Profile management and product update requirements

In this discussion, the "product binaries" refer to the set of files which is delivered by the product installer, and the "profiles" refer to the sets of configuration files which are generated by the profile creation process. The profiles can be located separately from the product binaries.
  • Profile creation guidelines:
    When creating a profile, be sure to specify the high-availability cluster's virtual address (fully-qualified hostname or IP address) as the hostname associated with the profile. Also, use the high-availability virtual address to refer to the deployment manager's hostname when federating nodes to the deployment manager. (For example, when using the addNode command, specify the virtual address that the deployment manager uses, not the actual address of that system.)

    Further guidelines about profile creation and augmentation are specified in other sections of this technote.

  • Application servers and other profile utilities require read/write access to the profile and read-only access to the binaries:
    In general, any operations run from within a profile require read/write access to the entire profile directory, but only require read access to the binaries. This includes running an application server or node agent.

    Profile creation and augmentation requires read/write access to both the profile and product binaries.

  • All profiles must be available and writeable when a fix pack is applied:
    The Update Installer and Installation Manager require read/write access to the entire product binaries directory. In addition, the Update Installer and Installation Manager require read/write access to every profile directory which is associated with the product. The Update Installer and Installation Manager might deliver configuration changes to every profile while installing fixes, so they must have access to every profile during the process.

    WebSphere Application Server V6.1 and V7.0 do not support manual methods of delivering these configuration updates.

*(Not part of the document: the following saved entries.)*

-- ==== Sys2Proof/Tests/Slice0.lean ====
section
/-! SUPPORT. Tests: the ill-formed commands that `Instr.wellFormed` refuses, the worked examples of the spec, and for every
statement with hypotheses a state and operands that meet them. -/

namespace Sys2Proof.Tests

-- One test after the other: many at once take too much memory.
set_option Elab.async false

open Sys2Proof Sys2Proof.Machine

/-! ### Small states -/

/-- A station of number 5 and a role, loaded and in a line state. -/
def station (role : BitVec 2) (l : LineState) : State :=
  { State.reset with
    pins := { State.reset.pins with resetLow := false }
    stl := { State.reset.stl with loadState := .loaded, station := 5, roleCode := role, transfer := 9 }
    frh := { State.reset.frh with lineState := l } }

def well : State := station 0 .active
def turbine : State := station 1 .active
def exchange : State := station 2 .active

def withDtu (s : State) (f : Dtu → Dtu) : State := { s with dtu := f s.dtu }
def withRx (r : RxState) (s : State) : State := { s with lif := { s.lif with rx := r } }
def withTx (t : TxSide) (s : State) : State := { s with lif := { s.lif with tx := t } }
def withOutbox (o : Outbox) (s : State) : State := { s with frh := { s.frh with outbox := o } }
def withPhase (p : PanelPhase) (s : State) : State := { s with pnp := { s.pnp with phase := p } }
def withRow (n : Nat) (r : PeerRow) (s : State) : State := setRow n r s
def withQueue (q : List QueueEntry) (s : State) : State := { s with evu := { s.evu with queue := q } }
def inDuty (d : Duty) (s : State) : State := { s with dtu := { s.dtu with duty := d } }

/-- The state after a command; the state after reset where there is none. -/
def ran (c : Instr) (s : State) : State :=
  match exec c s with
  | .next t => t
  | _ => State.reset

/-- The state after the half-cell that ends now with no command waiting. -/
def halfCell (s : State) : State :=
  match step s with
  | .next t => t
  | _ => State.reset

/-- The line at a level. -/
def onLine (dominant : Bool) (s : State) : State := { s with pins := { s.pins with lineDominant := dominant } }

/-- In DATA, with a report of LIF due and the octets of its frame. -/
def reporting (r : RxReport) (octets : List Octet) (s : State) : State :=
  { s with lif :=
    { s.lif with
      rx := .data, report := some r, cells := { markDue := false, firstHalf := none, bits := [], octets := octets } } }

/-- A frame of a station is due, as no own echo. -/
def hearing (n role : Nat) (p : Payload) (q : Octet) (s : State) : State :=
  reporting (.complete false) (frameOctets n role p q) s

theorem frameDue_reporting (octets : List Octet) (own : Bool) (s : State) (h : works s = true) :
    frameDue (reporting (.complete own) octets s) octets own := ⟨h, rfl, rfl⟩

def entry (p : Payload) (count : Nat) : Entry := { payload := p, count := count, seq := none }

def wellRow (c : Condition) (d : Duty) (capacity : Nat) (flow silica : Option Nat) : PeerRow :=
  { PeerRow.empty with
    condition := c, role := some .well, lastSeq := some 9
    well := some { duty := some d, capacity := some capacity, flow := flow, silica := silica } }

def demandRow (c : Condition) (r : Role) (d : Nat) : PeerRow :=
  { PeerRow.empty with condition := c, role := some r, lastSeq := some 9, demand := some { demand := some d, cause := 0 } }

/-- The view of WELL station 5 in the worked example of The Peer View. -/
def viewOfFive (s : State) : State :=
  withRow 2 (demandRow .fresh .turbine 1807) <| withRow 3 (demandRow .stale .exchange 1903) <|
  withRow 7 (wellRow .fresh .on 800 (some 800) (some 420)) <|
  withRow 8 (wellRow .fresh .refused 700 (some 700) (some 405)) <|
  withRow 11 (wellRow .stale .on 1000 (some 950) none) <|
  withRow 14 { PeerRow.empty with condition := .lost, role := some .well } <|
  withRow 17 (wellRow .fresh .resting 1100 (some 0) none) s

/-- WELL station 5 of the worked share cases: C_own 900, ON, ACTIVE, setpoint 860. -/
def sharer : State :=
  let s := viewOfFive (inDuty .on well)
  { s with
    settings := { s.settings with cRated := 900 }, dtu := { s.dtu with setpoint := 860, target := 860, runReq := true, runAck := true } }

/-- The second worked share case: station 20 counted with C 1200, setpoint 900. -/
def sharer2 : State :=
  withRow 20 (wellRow .fresh .on 1200 none none) (withDtu sharer fun d => { d with setpoint := 900 })

/-! ### Commands that are not well formed -/

theorem test_transfer_needs_32_octets : (Instr.imageTransferDone (List.replicate 31 0)).wellFormed = false := by decide
theorem test_frame_has_at_most_36_octets : (Instr.frameComplete (List.replicate 37 0) false).wellFormed = false := by decide
theorem test_malformed_reason_zero : (Instr.frameMalformed 0).wellFormed = false := by decide
theorem test_malformed_reason_six : (Instr.frameMalformed 6).wellFormed = false := by decide
theorem test_asker_is_a_station_number : (Instr.grantHoldExpiry 32).wellFormed = false := by decide
theorem test_unknown_command_is_unknown : (Instr.unknownCommand 0x10).wellFormed = false := by decide
theorem test_stretch_is_not_empty : (Instr.lineTransition true 0).wellFormed = false := by decide
theorem test_unknown_command_well_formed : (Instr.unknownCommand 0x14).wellFormed = true := by decide

/-- The table gives no row any bits. -/
theorem test_no_word_spells_a_command : decodeTableWord 8 0 = none ∧ State.reset.withFetchWord 16 3 = State.reset := by
  exact ⟨rfl, rfl⟩

/-! ### Worked examples of the spec -/

/-- R16: the CRC of 0x31..0x39 is 0x29B1. -/
theorem test_crc_of_nine_octets : crcOctets [0x31, 0x32, 0x33, 0x34, 0x35, 0x36, 0x37, 0x38, 0x39] = [0xB1, 0x29] := by
  decide +kernel

/-- 12_formats.md: the STATE of station 5 with sequence 117. -/
theorem test_state_octets :
    headerOctets 5 0 .stateReport 117 ++ (Payload.stateReport .on 900 (some 900) (some 380)).octets =
      [0x05, 0x39, 0x75, 0x02, 0x84, 0x03, 0x84, 0x03, 0x7C, 0x01] := by
  decide +kernel

/-- 12_formats.md: the word of the tick at which RUN_REQ falls. -/
theorem test_setpoint_word : setpointOctets 0 .stopping false = [0x00, 0x00, 0x05, 0x5F] := by decide +kernel

/-- The worked sample word: 1234 kPa on channel 0. -/
theorem test_sample_word :
    (latchOf (ran (.sampleOctet 0x8C) (ran (.sampleOctet 0x04) (ran (.sampleOctet 0xD2) (ran (.sampleOctet 0x00) well)))) 0).pending
      = some 1234 := by
  decide +kernel

/-- The worked interpolations of R70. -/
theorem test_interpolations :
    lookup [⟨350, 1030⟩, ⟨450, 1130⟩] 400 = 1080 ∧ lookup [⟨350, 1030⟩, ⟨450, 1135⟩] 400 = 1083 ∧
    lookup [⟨350, 1030⟩, ⟨450, 1135⟩] 351 = 1031 ∧ lookup [⟨400, 1100⟩, ⟨500, 1001⟩] 450 = 1051 ∧
    lookup [⟨400, 1100⟩, ⟨500, 1000⟩] 401 = 1099 := by
  decide +kernel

So, the process of delivering configuration updates to profiles cannot be separated from the process of installing a fix pack.

  • Do not clone profiles in order to create new ones:
    Do not clone profiles by copying files from one directory to another. Profiles are only supported if they are created by the Profile Management Tool or the manageprofiles utility.


Installation methods in high-availability environments
There are generally two methods of installing the WebSphere Application Server product in a high availability environment.

In one method, the product is installed on the primary system only, and its files are installed onto the NFS. The high-availability cluster only maintains one installation of the product binaries. This is called the "Single product installation per cluster" method. This method has the advantage of only requiring one set of product binaries to be maintained.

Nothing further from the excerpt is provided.